-- ==== Sys2Proof/Machine/Transmit.lean ====
section
/-! DEFINITION. XMIT (41_transmit.md): the command, the steps of its phases, and the acknowledgment symbols. An
acknowledgment symbol is fetched by reading one byte within `T_ACK` in phase TX_ACK (R305, R465). -/

namespace Sys2Proof.Machine

open Sys2Proof

/-- R451: the start step of an accepted XMIT. -/
def startXmit (s : State) : State :=
  { s with
    cmderr := false, txDone := false, txidx := 0, txcnt := 0, ackpos := 0, brkfail := false, txcode := .busycode,
    cntTxTotal := s.cntTxTotal.succ, phase := .txWrite }

/-- R502, R450: the command XMIT. -/
def commandXmit (s : State) : State := if s.acceptsXmit then startXmit s else reject s

/-- R457: `byte_verified()`. -/
def byteVerified (s : State) : State :=
  { s with
    txcnt := s.txcnt + 1, txidx := s.txidx + 1,
    phase := if (s.txidx + 1).toNat < s.txlen.toNat then .txWrite else .txBrkOn }

/-- R452: the step in phase TX_WRITE, `b` being `TXBUF[TXIDX]`. -/
def stepTxWrite (b : Byte) (s : State) : State :=
  let s1 := trace .byteTrace (.byte b) (txWrite b s)
  match writeAnswer s with
  | .fail => finishTx .wrfail s1
  | .ok => { s1 with phase := .txEcho1 }

/-- R453, R454, R455: the step in phase TX_ECHO1, `b` being `TXBUF[TXIDX]`. -/
def stepTxEcho1 (b : Byte) (s : State) : State :=
  let s1 := rxReadBounded .tEcho s
  match boundedAnswer s with
  | .timeout => finishTx .echoTimeout s1
  | .byte e =>
    if e ≠ b then finishTx .echoMismatch s1
    else if e = 0xFF then { s1 with phase := .txEcho2 }
    else byteVerified s1

/-- R456: the step in phase TX_ECHO2. -/
def stepTxEcho2 (s : State) : State :=
  let s1 := rxReadBounded .tEcho s
  match boundedAnswer s with
  | .timeout => finishTx .echo2Timeout s1
  | .byte e => if e ≠ 0xFF then finishTx .echo2Mismatch s1 else byteVerified s1

/-- R460: the step in phase TX_BRK_ON. -/
def stepTxBrkOn (s : State) : State := { setParity .even s with par := .even, phase := .txBrkWr }

/-- R461: the step in phase TX_BRK_WR. -/
def stepTxBrkWr (s : State) : State :=
  { txWrite 0x00 s with brkfail := decide (writeAnswer s = .fail), phase := .txBrkOff }

/-- R462: the step in phase TX_BRK_OFF. Parity is restored whether or not the zero byte was written. -/
def stepTxBrkOff (s : State) : State :=
  let s1 := { setParity .off s with par := .off }
  if s1.brkfail then finishTx .brkWrfail s1 else { s1 with ackpos := 0, phase := .txAck }

/-- R465: one more byte of `ACK_SEQ` is matched; the third ends the XMIT. -/
def ackMatched (s : State) : State :=
  let s1 := { s with ackpos := s.ackpos + 1 }
  if s1.ackpos = 3 then finishTx .ok s1 else s1

/-- R502, R450: `XMIT`. -/
def execXmit (s : State) : Host.Outcome State Fault Refusal := .next (commandXmit s)

/-- R465: `ACK_B0`. -/
def execAckB0 (s : State) : Host.Outcome State Fault Refusal := .next (ackMatched s)

/-- R465: `ACK_B1`. -/
def execAckB1 (s : State) : Host.Outcome State Fault Refusal := .next (ackMatched s)

/-- R465: `ACK_B2`. -/
def execAckB2 (s : State) : Host.Outcome State Fault Refusal := .next (ackMatched s)

/-- R465: `ACK_BAD`. The position and the byte have no effect beyond having been no byte of `ACK_SEQ` in its place. -/
def execAckBad (_pos : BitVec 2) (_a : Byte) (s : State) : Host.Outcome State Fault Refusal :=
  .next (finishTx .ackMismatch s)

end Sys2Proof.Machine
end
+ + +
**WORK REQUIRED:** Only the lines above that hold "startXmit" are wanted. Show every one of them.

**RESPONSE BOX:**
def startXmit (s : State) : State :=
def commandXmit (s : State) : State := if s.acceptsXmit then startXmit s else reject s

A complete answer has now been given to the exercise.